> How to complete this task:
Beginning with the first line and ending with the one containing "wordOf [(0, 1, bit", copy the lines of the listing below exactly; omit everything else.

> Exercise data:
/-- The 13 registers of a section's SPA group (spec/06 R186). -/
def spaWords (s : State) (h i : Nat) : List Word :=
  let x := secAt s h i
  let sp := x.spa
  let ub := (ulBranches x).foldl (fun a b => if sp.noiseFloor.getD a logMin < sp.noiseFloor.getD b logMin then b else a) ((ulBranches x).headD 0)
  let left := (sp.retryAt.map fun t => t - s.tbu.tick).getD 0
  let idx (f : Nat → Int) : List Word := [wordOf [(0, 16, f 0), (16, 16, f 1)], wordOf [(0, 16, f 2), (16, 16, f 3)]]
  spaCfgWords sp.cfg ++ idx (fun k => sp.ceil.getD k logMax) ++
  [wordOf [(0, 16, sp.proxLevel), (16, 16, sp.proxCeil)],
   wordOf [(0, 16, sp.noiseFloor.getD ub logMin), (16, 16, sp.noiseUse.getD ub logMin)],
   wordOf [(0, 16, sp.sqAtt.getD 0 0), (16, 16, sp.sqAtt.getD 1 0)],
   wordOf [(0, 1, bit sp.ulIdle), (1, 1, bit (sp.squelched.getD 0 false)), (2, 1, bit (sp.squelched.getD 1 false)),
     (3, 1, bit sp.proxFallback), (4, 4, flags4 (sp.cPwr.map fun c => decide (c < logMax))), (8, 4, flags4 sp.gateShown), (12, 1, bit sp.noiseRise)],
   wordOf [(0, 3, sp.reason), (3, 5, sp.detail), (8, 4, sp.reasons), (12, 3, sp.qSeq), (15, 3, inWindow s sp),
     (18, 1, bit sp.retryAt.isSome), (19, 1, bit sp.lockWait)],
   wordOf [(0, 25, left)], wordOf [(0, 8, sp.quenches), (8, 8, sp.latches), (16, 16, sp.squelches)]]

/-- A query of a section's registers, refused while it is COLD. -/
def sectionQuery (words : State → Nat → Nat → List Word) (p : Packet) (s : State) : Done :=
  check ((secAt s p.hearth p.sect).state != .cold) .state s <| .reply .ok (words s p.hearth p.sect) s

/-- SPA_QUERY (spec/06 R183). -/
def execSpaQuery (p : Packet) (s : State) : Out := .next (runCommand infoSpaQuery (sectionQuery spaWords) p s)

/-- Handling of SPA_HISTORY_CLEAR (spec/06 R184). -/
def spaHistoryClear (p : Packet) (s : State) : Done :=
  check (groupRule p s) .notPermitted s <|
  check ((secAt s p.hearth p.sect).state != .cold) .state s <|
  .reply .ok [] (modSpa p.hearth p.sect (fun sp => { sp with qSeq := 0, history := [] }) s)

/-- SPA_HISTORY_CLEAR (spec/06 R184). -/
def execSpaHistoryClear (p : Packet) (s : State) : Out := .next (runCommand infoSpaHistoryClear spaHistoryClear p s)

/-- SPA_CNT_CLR (spec/06 R185). -/
def execSpaCntClr (h : Nat) (s : State) : Out :=
  .next (if present s h && writable s then
    each (List.range 8) (fun i => modSec h i fun x => { x with
      spa := { x.spa with quenches := 0, latches := 0, squelches := 0 }, spaShown := x.spaShown.set 12 0 }) s else s)

end Sys2Proof.Machine
end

> Your solution:
/-- The 13 registers of a section's SPA group (spec/06 R186). -/
def spaWords (s : State) (h i : Nat) : List Word :=
  let x := secAt s h i
  let sp := x.spa
  let ub := (ulBranches x).foldl (fun a b => if sp.noiseFloor.getD a logMin < sp.noiseFloor.getD b logMin then b else a) ((ulBranches x).headD 0)
  let left := (sp.retryAt.map fun t => t - s.tbu.tick).getD 0
  let idx (f : Nat → Int) : List Word := [wordOf [(0, 16, f 0), (16, 16, f 1)], wordOf [(0, 16, f 2), (16, 16, f 3)]]
  spaCfgWords sp.cfg ++ idx (fun k => sp.ceil.getD k logMax) ++
  [wordOf [(0, 16, sp.proxLevel), (16, 16, sp.proxCeil)],
   wordOf [(0, 16, sp.noiseFloor.getD ub logMin), (16, 16, sp.noiseUse.getD ub logMin)],
   wordOf [(0, 16, sp.sqAtt.getD 0 0), (16, 16, sp.sqAtt.getD 1 0)],
   wordOf [(0, 1, bit sp.ulIdle), (1, 1, bit (sp.squelched.getD 0 false)), (2, 1, bit (sp.squelched.getD 1 false)),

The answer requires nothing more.